Records for the task below:
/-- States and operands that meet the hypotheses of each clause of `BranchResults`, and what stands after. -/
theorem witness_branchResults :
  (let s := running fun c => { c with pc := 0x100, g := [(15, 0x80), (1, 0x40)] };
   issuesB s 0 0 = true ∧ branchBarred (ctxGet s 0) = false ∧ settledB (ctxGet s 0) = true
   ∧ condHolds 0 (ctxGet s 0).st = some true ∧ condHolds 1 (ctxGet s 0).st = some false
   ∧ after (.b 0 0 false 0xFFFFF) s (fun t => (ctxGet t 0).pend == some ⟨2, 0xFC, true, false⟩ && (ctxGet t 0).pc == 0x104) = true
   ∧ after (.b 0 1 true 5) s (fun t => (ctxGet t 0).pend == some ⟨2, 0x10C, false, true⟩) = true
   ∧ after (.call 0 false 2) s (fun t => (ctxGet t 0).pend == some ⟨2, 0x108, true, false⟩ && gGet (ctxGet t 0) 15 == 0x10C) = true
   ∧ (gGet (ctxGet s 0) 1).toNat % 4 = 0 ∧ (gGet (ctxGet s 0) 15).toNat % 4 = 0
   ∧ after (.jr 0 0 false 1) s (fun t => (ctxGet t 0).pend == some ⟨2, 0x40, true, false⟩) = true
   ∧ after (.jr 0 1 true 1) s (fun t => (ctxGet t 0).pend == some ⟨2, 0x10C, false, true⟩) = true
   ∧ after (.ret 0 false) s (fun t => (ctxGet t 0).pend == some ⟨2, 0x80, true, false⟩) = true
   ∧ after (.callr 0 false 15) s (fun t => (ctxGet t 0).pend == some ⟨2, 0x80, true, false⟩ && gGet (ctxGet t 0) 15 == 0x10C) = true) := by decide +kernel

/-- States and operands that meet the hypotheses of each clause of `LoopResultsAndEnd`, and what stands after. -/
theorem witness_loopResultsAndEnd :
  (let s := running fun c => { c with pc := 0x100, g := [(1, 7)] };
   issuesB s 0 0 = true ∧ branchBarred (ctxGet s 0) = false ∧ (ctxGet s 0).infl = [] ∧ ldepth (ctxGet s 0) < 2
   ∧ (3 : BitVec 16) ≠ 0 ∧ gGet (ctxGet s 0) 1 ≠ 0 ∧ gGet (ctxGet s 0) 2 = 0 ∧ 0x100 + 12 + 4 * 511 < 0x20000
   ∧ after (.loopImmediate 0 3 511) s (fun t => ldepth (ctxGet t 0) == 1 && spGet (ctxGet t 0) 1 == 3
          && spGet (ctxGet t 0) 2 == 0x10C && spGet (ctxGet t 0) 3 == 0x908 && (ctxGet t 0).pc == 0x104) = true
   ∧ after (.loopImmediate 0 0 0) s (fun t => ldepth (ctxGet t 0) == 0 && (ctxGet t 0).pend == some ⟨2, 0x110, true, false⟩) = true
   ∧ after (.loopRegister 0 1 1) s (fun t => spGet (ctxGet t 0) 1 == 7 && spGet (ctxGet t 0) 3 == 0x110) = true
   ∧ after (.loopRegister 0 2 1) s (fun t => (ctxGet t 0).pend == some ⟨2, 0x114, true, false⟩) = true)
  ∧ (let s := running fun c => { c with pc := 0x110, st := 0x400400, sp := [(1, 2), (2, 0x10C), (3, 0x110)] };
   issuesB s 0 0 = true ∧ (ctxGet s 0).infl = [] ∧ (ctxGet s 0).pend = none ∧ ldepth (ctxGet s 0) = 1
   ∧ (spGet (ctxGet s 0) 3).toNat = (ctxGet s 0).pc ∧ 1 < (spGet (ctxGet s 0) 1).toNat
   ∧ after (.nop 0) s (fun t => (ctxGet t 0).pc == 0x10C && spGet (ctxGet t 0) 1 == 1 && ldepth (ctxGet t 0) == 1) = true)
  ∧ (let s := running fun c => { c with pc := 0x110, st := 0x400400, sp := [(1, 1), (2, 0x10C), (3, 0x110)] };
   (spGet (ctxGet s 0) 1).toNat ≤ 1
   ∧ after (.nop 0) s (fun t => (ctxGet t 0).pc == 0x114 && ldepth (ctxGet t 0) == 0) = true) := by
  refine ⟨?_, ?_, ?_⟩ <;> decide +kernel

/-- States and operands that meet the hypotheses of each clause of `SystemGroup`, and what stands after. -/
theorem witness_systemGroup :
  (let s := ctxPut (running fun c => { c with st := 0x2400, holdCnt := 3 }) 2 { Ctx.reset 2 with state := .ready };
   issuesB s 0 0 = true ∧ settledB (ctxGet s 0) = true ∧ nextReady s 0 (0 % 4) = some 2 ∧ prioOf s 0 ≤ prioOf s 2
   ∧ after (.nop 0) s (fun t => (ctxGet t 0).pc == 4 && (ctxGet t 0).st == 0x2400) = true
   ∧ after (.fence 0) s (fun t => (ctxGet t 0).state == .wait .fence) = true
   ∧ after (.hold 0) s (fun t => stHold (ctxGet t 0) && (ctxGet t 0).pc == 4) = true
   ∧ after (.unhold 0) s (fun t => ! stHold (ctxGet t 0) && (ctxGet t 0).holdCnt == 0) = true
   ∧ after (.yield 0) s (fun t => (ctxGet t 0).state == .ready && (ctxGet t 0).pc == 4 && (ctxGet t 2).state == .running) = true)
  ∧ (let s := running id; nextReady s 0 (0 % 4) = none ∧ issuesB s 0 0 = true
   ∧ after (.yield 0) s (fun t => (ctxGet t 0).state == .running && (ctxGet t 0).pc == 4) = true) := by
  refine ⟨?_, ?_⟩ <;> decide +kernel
End of Records for the task.
Records for the task below:
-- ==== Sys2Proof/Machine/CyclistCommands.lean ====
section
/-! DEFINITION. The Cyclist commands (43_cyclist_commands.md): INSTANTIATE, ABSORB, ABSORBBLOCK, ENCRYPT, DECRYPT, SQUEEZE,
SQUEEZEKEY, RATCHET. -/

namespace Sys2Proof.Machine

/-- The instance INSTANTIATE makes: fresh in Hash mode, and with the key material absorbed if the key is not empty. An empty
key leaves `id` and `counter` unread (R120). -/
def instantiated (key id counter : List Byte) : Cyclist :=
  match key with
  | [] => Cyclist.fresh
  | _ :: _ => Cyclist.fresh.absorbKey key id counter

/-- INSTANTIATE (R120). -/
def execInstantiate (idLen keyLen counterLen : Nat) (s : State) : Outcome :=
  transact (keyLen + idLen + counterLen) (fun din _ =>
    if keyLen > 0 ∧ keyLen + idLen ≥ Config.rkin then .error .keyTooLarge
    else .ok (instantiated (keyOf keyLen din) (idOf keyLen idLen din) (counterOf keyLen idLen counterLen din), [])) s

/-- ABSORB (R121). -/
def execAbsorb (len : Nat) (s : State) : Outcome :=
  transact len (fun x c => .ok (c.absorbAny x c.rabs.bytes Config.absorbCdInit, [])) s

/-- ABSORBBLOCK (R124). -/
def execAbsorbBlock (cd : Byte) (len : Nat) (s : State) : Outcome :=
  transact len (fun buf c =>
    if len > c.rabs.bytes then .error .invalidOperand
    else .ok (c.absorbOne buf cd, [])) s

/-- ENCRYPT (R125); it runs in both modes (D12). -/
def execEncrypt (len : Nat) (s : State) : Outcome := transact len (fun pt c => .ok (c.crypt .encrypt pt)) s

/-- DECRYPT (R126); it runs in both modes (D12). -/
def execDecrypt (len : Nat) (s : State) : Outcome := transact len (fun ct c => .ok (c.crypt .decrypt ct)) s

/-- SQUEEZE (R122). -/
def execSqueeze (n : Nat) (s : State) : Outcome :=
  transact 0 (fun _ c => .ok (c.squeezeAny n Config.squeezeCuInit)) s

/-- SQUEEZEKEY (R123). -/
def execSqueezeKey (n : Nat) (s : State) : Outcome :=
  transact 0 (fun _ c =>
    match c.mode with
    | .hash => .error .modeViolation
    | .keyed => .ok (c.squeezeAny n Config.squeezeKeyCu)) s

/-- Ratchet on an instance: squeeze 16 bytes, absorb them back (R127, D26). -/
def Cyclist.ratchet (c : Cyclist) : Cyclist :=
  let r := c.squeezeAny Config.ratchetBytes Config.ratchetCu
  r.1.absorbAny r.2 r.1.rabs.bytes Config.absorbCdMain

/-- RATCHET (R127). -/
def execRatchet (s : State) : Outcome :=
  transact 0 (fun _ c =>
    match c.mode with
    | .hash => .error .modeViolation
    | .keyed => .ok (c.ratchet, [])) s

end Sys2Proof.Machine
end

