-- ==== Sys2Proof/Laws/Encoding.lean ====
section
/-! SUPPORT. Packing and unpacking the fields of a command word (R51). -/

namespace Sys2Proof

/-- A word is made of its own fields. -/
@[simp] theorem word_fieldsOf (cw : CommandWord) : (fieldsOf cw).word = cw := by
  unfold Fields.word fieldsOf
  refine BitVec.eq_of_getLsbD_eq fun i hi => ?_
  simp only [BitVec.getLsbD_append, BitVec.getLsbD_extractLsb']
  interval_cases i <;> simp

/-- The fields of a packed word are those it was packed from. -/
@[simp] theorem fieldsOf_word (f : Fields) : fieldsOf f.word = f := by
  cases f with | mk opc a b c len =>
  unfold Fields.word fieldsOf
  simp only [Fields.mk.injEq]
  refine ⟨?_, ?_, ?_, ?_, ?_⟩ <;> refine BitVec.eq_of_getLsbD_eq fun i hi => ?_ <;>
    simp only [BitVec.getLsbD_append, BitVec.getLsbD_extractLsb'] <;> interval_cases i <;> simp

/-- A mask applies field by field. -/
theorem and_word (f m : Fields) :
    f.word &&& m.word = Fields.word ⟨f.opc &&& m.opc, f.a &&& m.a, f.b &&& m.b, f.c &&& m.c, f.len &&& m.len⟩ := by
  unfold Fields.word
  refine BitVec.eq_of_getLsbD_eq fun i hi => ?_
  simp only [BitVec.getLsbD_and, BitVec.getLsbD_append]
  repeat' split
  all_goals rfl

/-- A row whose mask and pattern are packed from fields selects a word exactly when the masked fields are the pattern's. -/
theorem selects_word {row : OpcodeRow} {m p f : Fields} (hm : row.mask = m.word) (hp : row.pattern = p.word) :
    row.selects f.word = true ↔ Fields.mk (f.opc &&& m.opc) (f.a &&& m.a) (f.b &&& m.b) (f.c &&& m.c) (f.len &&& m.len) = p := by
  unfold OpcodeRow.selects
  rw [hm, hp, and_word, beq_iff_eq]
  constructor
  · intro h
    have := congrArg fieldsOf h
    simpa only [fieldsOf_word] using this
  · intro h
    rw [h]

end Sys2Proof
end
End of Records for the task.
Records for the task below:
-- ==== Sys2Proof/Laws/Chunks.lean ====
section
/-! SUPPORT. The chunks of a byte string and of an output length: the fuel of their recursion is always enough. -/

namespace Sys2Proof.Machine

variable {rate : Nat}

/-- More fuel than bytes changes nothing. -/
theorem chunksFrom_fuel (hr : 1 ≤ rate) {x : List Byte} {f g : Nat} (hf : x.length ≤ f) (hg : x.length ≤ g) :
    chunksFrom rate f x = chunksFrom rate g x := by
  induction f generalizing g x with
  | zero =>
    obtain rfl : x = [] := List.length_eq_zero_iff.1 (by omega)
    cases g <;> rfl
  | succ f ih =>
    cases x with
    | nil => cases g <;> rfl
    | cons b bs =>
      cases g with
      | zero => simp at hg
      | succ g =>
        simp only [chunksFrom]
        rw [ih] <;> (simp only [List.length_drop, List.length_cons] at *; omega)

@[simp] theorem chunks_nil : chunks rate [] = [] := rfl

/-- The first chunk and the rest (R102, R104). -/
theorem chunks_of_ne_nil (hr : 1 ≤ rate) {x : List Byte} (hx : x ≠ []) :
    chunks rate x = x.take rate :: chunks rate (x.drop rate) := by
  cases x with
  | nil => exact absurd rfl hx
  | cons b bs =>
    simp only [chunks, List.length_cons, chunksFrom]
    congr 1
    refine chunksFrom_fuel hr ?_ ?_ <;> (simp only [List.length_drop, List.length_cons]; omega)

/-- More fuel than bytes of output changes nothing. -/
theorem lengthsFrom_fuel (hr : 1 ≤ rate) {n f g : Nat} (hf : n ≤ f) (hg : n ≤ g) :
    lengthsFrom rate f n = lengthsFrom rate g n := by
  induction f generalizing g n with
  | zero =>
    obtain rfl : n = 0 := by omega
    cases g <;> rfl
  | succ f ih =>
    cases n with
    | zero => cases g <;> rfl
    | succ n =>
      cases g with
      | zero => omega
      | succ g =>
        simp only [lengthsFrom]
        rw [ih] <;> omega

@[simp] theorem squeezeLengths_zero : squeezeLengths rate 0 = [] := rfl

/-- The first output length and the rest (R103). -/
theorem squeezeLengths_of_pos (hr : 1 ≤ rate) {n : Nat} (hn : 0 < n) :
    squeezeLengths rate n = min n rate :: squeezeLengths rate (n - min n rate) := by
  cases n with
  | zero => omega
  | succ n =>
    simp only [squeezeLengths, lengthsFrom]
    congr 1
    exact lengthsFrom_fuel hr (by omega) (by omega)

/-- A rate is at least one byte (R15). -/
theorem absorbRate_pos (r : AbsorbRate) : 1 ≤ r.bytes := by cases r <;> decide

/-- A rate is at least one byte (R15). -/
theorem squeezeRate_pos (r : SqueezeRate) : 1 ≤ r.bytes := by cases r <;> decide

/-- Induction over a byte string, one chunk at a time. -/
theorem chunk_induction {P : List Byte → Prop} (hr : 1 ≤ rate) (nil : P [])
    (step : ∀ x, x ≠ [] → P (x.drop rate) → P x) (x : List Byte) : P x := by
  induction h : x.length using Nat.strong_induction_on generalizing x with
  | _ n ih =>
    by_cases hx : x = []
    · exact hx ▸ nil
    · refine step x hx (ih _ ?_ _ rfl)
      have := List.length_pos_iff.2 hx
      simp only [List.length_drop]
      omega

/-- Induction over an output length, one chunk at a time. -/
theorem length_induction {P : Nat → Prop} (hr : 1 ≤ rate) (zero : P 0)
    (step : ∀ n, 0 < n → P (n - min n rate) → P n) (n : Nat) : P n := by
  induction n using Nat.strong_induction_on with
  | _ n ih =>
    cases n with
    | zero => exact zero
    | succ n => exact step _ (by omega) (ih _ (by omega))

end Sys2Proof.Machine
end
End of Records for the task.
Problem description => In the listing above, locate the line containing "rate 0 = [] := rfl" and the line containing "string, one chunk at a time. -/". Extract those two lines and every line between them, exactly as written, and only those.

Answer to this task =>
@[simp] theorem squeezeLengths_zero : squeezeLengths rate 0 = [] := rfl

/-- The first output length and the rest (R103). -/
theorem squeezeLengths_of_pos (hr : 1 ≤ rate) {n : Nat} (hn : 0 < n) :
    squeezeLengths rate n = min n rate :: squeezeLengths rate (n - min n rate) := by
  cases n with
  | zero => omega
  | succ n =>
    simp only [squeezeLengths, lengthsFrom]
    congr 1
    exact lengthsFrom_fuel hr (by omega) (by omega)

/-- A rate is at least one byte (R15). -/
theorem absorbRate_pos (r : AbsorbRate) : 1 ≤ r.bytes := by cases r <;> decide

/-- A rate is at least one byte (R15). -/
theorem squeezeRate_pos (r : SqueezeRate) : 1 ≤ r.bytes := by cases r <;> decide

/-- Induction over a byte string, one chunk at a time. -/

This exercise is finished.